§ Stored data:
* * * * * * *

-- ==== Sys2Proof/Machine/Step.lean ====
section
/-! DEFINITION. The step, and the placing of a word where the next step fetches. -/

namespace Sys2Proof.Machine

/-- One step of the machine. -/
def step (s : State) : Host.Outcome State Fault Refusal := machineStep s

/-- `s` with the operation word of value `w` (`nbits` bits, all above them 0) where the next step fetches: at `pc` in the
program of the context whose turn it is. That context is made able to fetch: its transfer machine idle, no fault recorded
and no refusal mark; a `BASE` that has no run is put at 0. Nothing else changes (log 11). -/
def State.withFetchWord (s : State) (nbits w : Nat) : State :=
  { s with ctx := s.ctx.withWord (BitVec.ofNat 32 (w % 2 ^ nbits)),
           params := if baseAligned s.params then s.params else { s.params with base := 0 } }

end Sys2Proof.Machine
end

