/-- R161: the accesses of one operation's own step: 1 for a view access that has its operand, 0 for every other one. That
`write_divisor`, `read` and `write` make none in their own step, and all of theirs in the rows that follow, is the model's
reading (log 3, DEDUCED). -/
def Obligations.AccessCountsPerOperation : Prop :=
  ∀ (i : Instr) (s t : State), exec i s = .next t →
    t.trace.length = s.trace.length +
      (if 0x10 ≤ opField (encode i) ∧ opField (encode i) ≤ 0x1B ∧ ∀ rs, operandVar i = some rs → s.var rs ≠ .unwritten
       then 1 else 0)

/-! ## FIFO control (41_fifo_control.md) -/

/-- R84, R85. -/
def Obligations.FifoEncodersBuildTheByte : Prop :=
  ConstRI 0x20 (.fifoAndReset · .t1) 0 0x07 ∧ ConstRI 0x20 (.fifoAndReset · .t4) 1 0x47 ∧
    ConstRI 0x20 (.fifoAndReset · .t8) 2 0x87 ∧ ConstRI 0x20 (.fifoAndReset · .t14) 3 0xC7 ∧
    ConstRI 0x21 (.fifoWithoutReset · .t1) 0 0x01 ∧ ConstRI 0x21 (.fifoWithoutReset · .t4) 1 0x41 ∧
    ConstRI 0x21 (.fifoWithoutReset · .t8) 2 0x81 ∧ ConstRI 0x21 (.fifoWithoutReset · .t14) 3 0xC1

/-- R86: `zext_8(v[7:6])`. -/
def Obligations.FifoTriggerLevelDecodes : Prop := PureRR 0x22 .fifoTriggerLevel fun v => v >>> 6

/-- R87 (derived by the spec from R84 to R86): building a byte and decoding it, as two operations. -/
def Obligations.FifoTriggerRoundTrip : Prop :=
  ∀ (a b : Var) (level : TriggerLevel) (i : Instr) (s : State), i = .fifoAndReset a level ∨ i = .fifoWithoutReset a level →
    ∃ t u, exec i s = .next t ∧ exec (.fifoTriggerLevel b a) t = .next u ∧ u.var b = .byte (level.code.zeroExtend 8)

/-! ## Interrupt enable (42_interrupt_enable.md) -/

/-- R89, R92, R95, R98. -/
def Obligations.IerEnableSetsItsBit : Prop :=
  PureRR 0x30 .ierEnableRda (· ||| 0x01) ∧ PureRR 0x33 .ierEnableThre (· ||| 0x02) ∧
    PureRR 0x36 .ierEnableRls (· ||| 0x04) ∧ PureRR 0x39 .ierEnableMs (· ||| 0x08)

/-- R90, R93, R96, R99. -/
def Obligations.IerDisableClearsItsBit : Prop :=
  PureRR 0x31 .ierDisableRda (· &&& 0xFE) ∧ PureRR 0x34 .ierDisableThre (· &&& 0xFD) ∧
    PureRR 0x37 .ierDisableRls (· &&& 0xFB) ∧ PureRR 0x3A .ierDisableMs (· &&& 0xF7)

/-- R91, R94, R97, R100. -/
def Obligations.IerTestsItsBit : Prop :=
  PureRR 0x32 .ierIsRdaEnabled (bitOf 0) ∧ PureRR 0x35 .ierIsThreEnabled (bitOf 1) ∧
    PureRR 0x38 .ierIsRlsEnabled (bitOf 2) ∧ PureRR 0x3B .ierIsMsEnabled (bitOf 3)

/-- R88, R119 and C3: the laws of bit set and bit clear, for every bit of every byte. -/
def Obligations.EnableDisableLaws : Prop :=
  ∀ (b : Nat) (v : Byte), b < 8 →
    setBit b (setBit b v) = setBit b v ∧ clearBit b (setBit b v) = clearBit b v ∧ setBit b (clearBit b v) = setBit b v ∧
      (clearBit b (setBit b v) = v ↔ v.getLsbD b = false) ∧
      ∀ k, k ≠ b → (setBit b v).getLsbD k = v.getLsbD k ∧ (clearBit b v).getLsbD k = v.getLsbD k

/-! ## Interrupt identification (43_interrupt_identification.md) -/

/-- R101 with the table of R49: the six patterns give themselves, zero-extended; every other pattern raises
`IIR_INVALID_CAUSE` with the whole byte. -/
def Obligations.PendingInterruptsByTheTable : Prop :=
  ∀ rd rs, encode (.iirPendingInterrupts rd rs) = word 0x28 (varBits rd) (varBits rs) 0 0 ∧
    OnOperand (.iirPendingInterrupts rd rs) rs fun s v t =>
      (v &&& 0x0F ∈ [0b0001#8, 0b0000#8, 0b0010#8, 0b0100#8, 0b1100#8, 0b0110#8] → Computes s t rd (v &&& 0x0F)) ∧
      (v &&& 0x0F ∉ [0b0001#8, 0b0000#8, 0b0010#8, 0b0100#8, 0b1100#8, 0b0110#8] → Raises s t (.iirInvalidCause v))

/-- R102. -/
def Obligations.FifosEnabledTestsBothBits : Prop :=
  PureRR 0x29 .iirFifosEnabled fun v => if 0xC0 ≤ v.toNat then 0x01 else 0x00

/-! ## Line control (44_line_control.md) -/

/-- R105. -/
def Obligations.LcrDefaultIsEightNoneOne : Prop :=
  ∀ rd, encode (.lcrDefault rd) = word 0x40 (varBits rd) 0 0 0 ∧
    ∀ s, ∃ t, exec (.lcrDefault rd) s = .next t ∧ Computes s t rd 0x03

/-- R106 to R111. -/
def Obligations.LcrEnablesAndDisables : Prop :=
  PureRR 0x41 .lcrEnableDlrAccess (· ||| 0x80) ∧ PureRR 0x42 .lcrDisableDlrAccess (· &&& 0x7F) ∧
    PureRR 0x43 .lcrEnableBreakControl (· ||| 0x40) ∧ PureRR 0x44 .lcrDisableBreakControl (· &&& 0xBF) ∧
    PureRR 0x45 .lcrEnableStickParity (· ||| 0x20) ∧ PureRR 0x46 .lcrDisableStickParity (· &&& 0xDF)

/-- R112, R114, R116. -/
def Obligations.LcrSettersReplaceTheirField : Prop :=
  PureRRI 0x47 (.lcrSetParity · · .noParity) 0 (· &&& 0xE7) ∧ PureRRI 0x47 (.lcrSetParity · · .odd) 1 (· &&& 0xE7 ||| 0x08) ∧
    PureRRI 0x47 (.lcrSetParity · · .even) 3 (· &&& 0xE7 ||| 0x18) ∧
    PureRRI 0x49 (.lcrSetOneStopBit · · true) 1 (· &&& 0xFB) ∧ PureRRI 0x49 (.lcrSetOneStopBit · · false) 0 (· ||| 0x04) ∧
    PureRRI 0x4B (.lcrSetCharLen · · .five) 0 (· &&& 0xFC) ∧ PureRRI 0x4B (.lcrSetCharLen · · .six) 1 (· &&& 0xFC ||| 1) ∧
    PureRRI 0x4B (.lcrSetCharLen · · .seven) 2 (· &&& 0xFC ||| 2) ∧ PureRRI 0x4B (.lcrSetCharLen · · .eight) 3 (· &&& 0xFC ||| 3)

/-- R113, R115, R117: parity, with the reserved pattern `0b10` read as `None`; one stop bit; length. -/
def Obligations.LcrDecodersReadTheirField : Prop :=
  PureRR 0x48 .lcrParity (fun v => if v &&& 0x18 = 0x08 then 0x01 else if v &&& 0x18 = 0x18 then 0x03 else 0x00) ∧
    PureRR 0x4A .lcrIsOneStopBit (fun v => if v.getLsbD 2 then 0x00 else 0x01) ∧ PureRR 0x4C .lcrCharLen (· &&& 0x03)

/-- R118 (derived by the spec from R112 to R117): each setter sets its own field and nothing else: no
other decode, and none of bits 5, 6 and 7. -/
def Obligations.LcrFieldsAreIndependent : Prop :=
  ∀ (v : Byte) (p : Parity) (one : Bool) (c : CharLen),
    (lcrParityOf (lcrWithParity v p) = p ∧ lcrOneStopBit (lcrWithParity v p) = lcrOneStopBit v ∧
      lcrCharLenOf (lcrWithParity v p) = lcrCharLenOf v) ∧
    (lcrOneStopBit (lcrWithOneStopBit v one) = one ∧ lcrParityOf (lcrWithOneStopBit v one) = lcrParityOf v ∧
      lcrCharLenOf (lcrWithOneStopBit v one) = lcrCharLenOf v) ∧
    (lcrCharLenOf (lcrWithCharLen v c) = c ∧ lcrParityOf (lcrWithCharLen v c) = lcrParityOf v ∧
      lcrOneStopBit (lcrWithCharLen v c) = lcrOneStopBit v) ∧
    (∀ k, k = 5 ∨ k = 6 ∨ k = 7 → (lcrWithParity v p).getLsbD k = v.getLsbD k ∧
      (lcrWithOneStopBit v one).getLsbD k = v.getLsbD k ∧ (lcrWithCharLen v c).getLsbD k = v.getLsbD k) ∧
    ∀ b, b = 5 ∨ b = 6 ∨ b = 7 → ∀ u, u = setBit b v ∨ u = clearBit b v →
      lcrParityOf u = lcrParityOf v ∧ lcrOneStopBit u = lcrOneStopBit v ∧ lcrCharLenOf u = lcrCharLenOf v

/-! ## Line status (45_line_status.md) -/

/-- R120 to R127. -/
def Obligations.LsrTestsItsFlag : Prop :=
  PureRR 0x50 .lsrDataReady (bitOf 0) ∧ PureRR 0x51 .lsrOverrunError (bitOf 1) ∧ PureRR 0x52 .lsrParityError (bitOf 2) ∧
    PureRR 0x53 .lsrFramingError (bitOf 3) ∧ PureRR 0x54 .lsrBreakInterrupt (bitOf 4) ∧ PureRR 0x55 .lsrThrEmpty (bitOf 5) ∧
    PureRR 0x56 .lsrTransmitterEmpty (bitOf 6) ∧ PureRR 0x57 .lsrRxFifoError (bitOf 7)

* * * * * * *

§ ASSIGNED TASK: Repeat only what lies between the first line of the data and the line containing "def step (s", both of those lines included, exactly as it stands.

§ WRITTEN RESPONSE:
-- ==== Sys2Proof/Machine/Step.lean ====
section
/-! DEFINITION. The step, and the placing of a word where the next step fetches. -/

namespace Sys2Proof.Machine

/-- One step of the machine. -/
def step (s : State) : Host.Outcome State Fault Refusal := machineStep s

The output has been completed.